As mentioned on the blog post's comments, it's often caused either by storing a pointer in a DWORD variable (very common on 32-bit Windows), or by storing a pointer in a "long" variable (on most common 32-bit and 64-bit platforms, a "long" is at least as wide as a pointer; the main exception is 64-bit Windows).
The correct variable type to store a pointer would be intptr_t/uintptr_t for portable software (and DWORD_PTR for Windows-only software), but the "intptr" types didn't exist until the 1999 C standard (and, as far as I could find, the default Windows compiler didn't add the corresponding header file until around 2010). Software older than that would often assume that a "long" (or a DWORD, which IIRC was just another name for "long") was big enough to store a pointer, or perhaps tried to use the C99 types and used "long" if the header wasn't found.
> storing a pointer in a DWORD variable (very common on 32-bit Windows)
Is it? I mean, if you're lucky it won't cause a compiler warning on x86, but the sane thing to do is to use the types which the API docs specify. Which would usually be things like LPVOID or HANDLE.
That's basically how I managed to port a service and several drivers to 64-bit Windows many years ago with almost no changes.
At the time the code was written the warnings you get now didn't exist.
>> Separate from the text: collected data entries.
/-- The Bed Table makes a HOLD_ENDED notice (R111). -/
def State.makeHoldEnded (s : State) (h : HoldEnded) : State :=
  if s.classes .holdEnded = 0 then s
  else
    let s1 := s.flushHoldEnded
    if s1.room then s1.notice .holdEnded h.bytes
    else { s1.overflowIf (decide (8 ≤ s1.beds.pending.length)) with
      beds := { s1.beds with pending := pushPending s1.beds.pending h } }

/-- The Zone Register makes a CLAIM_EXPIRED notice (R99). -/
def State.makeClaimExpired (s : State) (machine : Nat) : State :=
  if s.classes .claimExpired = 0 then s
  else
    let s1 := s.flushClaimExpired
    if s1.room then s1.notice .claimExpired (be8 machine)
    else { s1.overflowIf (decide (8 ≤ s1.zones.pending.length)) with
      zones := { s1.zones with pending := pushPending s1.zones.pending machine } }

/-- The Spray Dispatcher makes a SPRAY_DONE notice (R119). -/
def State.makeSprayDone (s : State) (d : SprayDone) : State :=
  if s.classes .sprayDone = 0 then s
  else
    let s1 := s.flushSprayDone
    if s1.room then s1.notice .sprayDone d.bytes
    else { s1.overflowIf (decide (8 ≤ s1.disp.pending.length)) with
      disp := { s1.disp with pending := pushPending s1.disp.pending d } }

/-! ### Marks of STARTED, MODE and CANNON_STATE, and pending WATER_USE amounts -/

/-- The data of a STARTED notice (R203). -/
def StartedMark.bytes (m : StartedMark) : List Byte := be8 m.kind.code ++ be8 (flagByte m.valid) ++ be16 m.version

/-- The Settings Store's turn at the outbound queue (R203). -/
def State.flushStarted (s : State) : State :=
  match s.store.started with
  | none => s
  | some m =>
    if s.classes .started = 0 then { s with store := { s.store with started := none } }
    else if s.room then
      let s1 := s.notice .started m.bytes
      { s1 with store := { s1.store with started := none } }
    else s

/-- The data of a MODE notice: the mode and the hold reasons as they stand (R183). -/
def State.modeBytes (s : State) : List Byte :=
  be8 s.ctrl.mode.code ++ be8 (reasonsByte s.ctrl.operator s.ctrl.freeze)

/-- The Mode Controller's turn at the outbound queue (R183). -/
def State.flushMode (s : State) : State :=
  if s.ctrl.modeMark then
    if s.classes .mode = 0 then { s with ctrl := { s.ctrl with modeMark := false } }
    else if s.room then
      let s1 := s.notice .mode s.modeBytes
      { s1 with ctrl := { s1.ctrl with modeMark := false } }
    else s
  else s

/-- A MODE notice is made: the mark is set, and the notice is queued when there is room (R183). -/
def State.makeMode (s : State) : State := { s with ctrl := { s.ctrl with modeMark := true } }.flushMode

/-- The data of a CANNON_STATE notice (R160). -/
def cannonStateBytes (c : Nat) (r : Cannon) : List Byte :=
  be8 c ++ be8 r.activity.code ++ be8 (flagByte r.suspect) ++ be8 r.score ++ be8 r.lastFault.code

/-- One cannon's turn: its mark is cleared as its notice is queued (R160). -/
def flushCannon (s : State) (c : Nat) : State :=
  if (s.cannon c).mark then
    if s.classes .cannonState = 0 then s.setCannon c { s.cannon c with mark := false }
    else if s.room then
      (s.notice .cannonState (cannonStateBytes c (s.cannon c))).setCannon c { s.cannon c with mark := false }
    else s
  else s

/-- The Cannon Line Controller's turn at the outbound queue, in ascending address (R160). -/
def State.flushCannons (s : State) : State := cannonNumbers.foldl flushCannon s

/-- One source's turn: its pending WATER_USE amount is queued and set to 0 (R84). -/
def flushUse (s : State) (w : WaterSource) : State :=
  if (s.source w).pendingUse ≠ 0 ∧ s.room = true then
    (s.notice .waterUse (be8 w.code ++ be32 (s.source w).pendingUse)).setSource w { s.source w with pendingUse := 0 }
  else s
Then the 32-bit code worked, so nobody needed to change the it. Now with windows 8 they see it for the first time that it doesn't work.
I know as I also worked on the huge codebase where the oldest pieces of the code were written around 1995.
Even if this is why, there is never a valid excuse for blindly truncating 64-bit pointer to 32-bits. It's just like saying "I'm gonna just go ahead and truncate all bank account balances to 16-bit integers to save memory in my data structures." It may be the reason, but that reason is still incredibly stupid.
> It may be the reason, but that reason is
> still incredibly stupid.
Sometimes there are stupid reasons, but sometimes even reasons which are incredibly stupid from a technical standpoint make sense in a broader context.
For a short-term fix, for example, I can very well imagine to prefer this "trick" forcing sub-4G allocations if the other alternative would be to change 1000 places in undocumented legacy code doing crazy casts... And if it's for a product (or product component) on life-support only needed for a forseeable future, to me it makes perfect sense to ask the initial "crazy" question, even if it makes me cringe...
> For a short-term fix, for example, I can very well imagine to prefer this "trick" forcing sub-4G allocations ...
But that's not what this is doing - it's taking an address allocated at an arbitrary place and then pretends that it was allocated sub-4G, whether or not it actually was. If it happens that it wasn't, this will likely cause memory corruption or an access violation.
Even if your product is nearing end-of-life, I'd still consider such a move a big "f* you" to your customers as you'd basically be tolerating that your product may crash without warning at any time.
From what I understood, what makes this idea so bad isn't truncating to 32bit - it's truncating to 32 bit while setting the LARGEADDRESSAWARE build flag - which basically tells the OS "I'm fine with all kinds of 64bit addresses, bring them on!"
The correct fix is outlined at the end of the article - and it does not involve combing through undocumented legacy code:
> If there is some fundamental reason that they have to truncate pointers to 32-bit values, then they should build without /LARGEADDRESSAWARE so that the process will be given an address space of only 2GB, and then they can truncate their pointers all they want.
Perhaps the maintainer of the legacy application can override operator new to use a custom memory allocator that uses a block of memory allocated below 4GB using VirtualAlloc.
Hotspot is really quite subtle, and thorough in its strategy. Because of the alignment of java objects it can both shift and truncate pointers (reversing the shift when they are actually used), but can also handle the heap not being allocated in the low end of address space by storing the offset of the base address, and adding/subtracting that as needed as well.
There are tons of C/C++ codes that use `int` for every type of integer, including indexing arrays and storing pointer values. A relic of the time where everything was 32-bit. It is common on Unix system as well. When you compile C/C++ library, a Python c-extension, there are usually many warnings about integer truncation.
Maybe to get more compact data structures? But in that case they shouldn't rely on that and try detecting that behavior at runtime.
E.g. the hotspot jvm tries to map memory in the low end of address space to compress pointers but falls back to full pointers when that fails.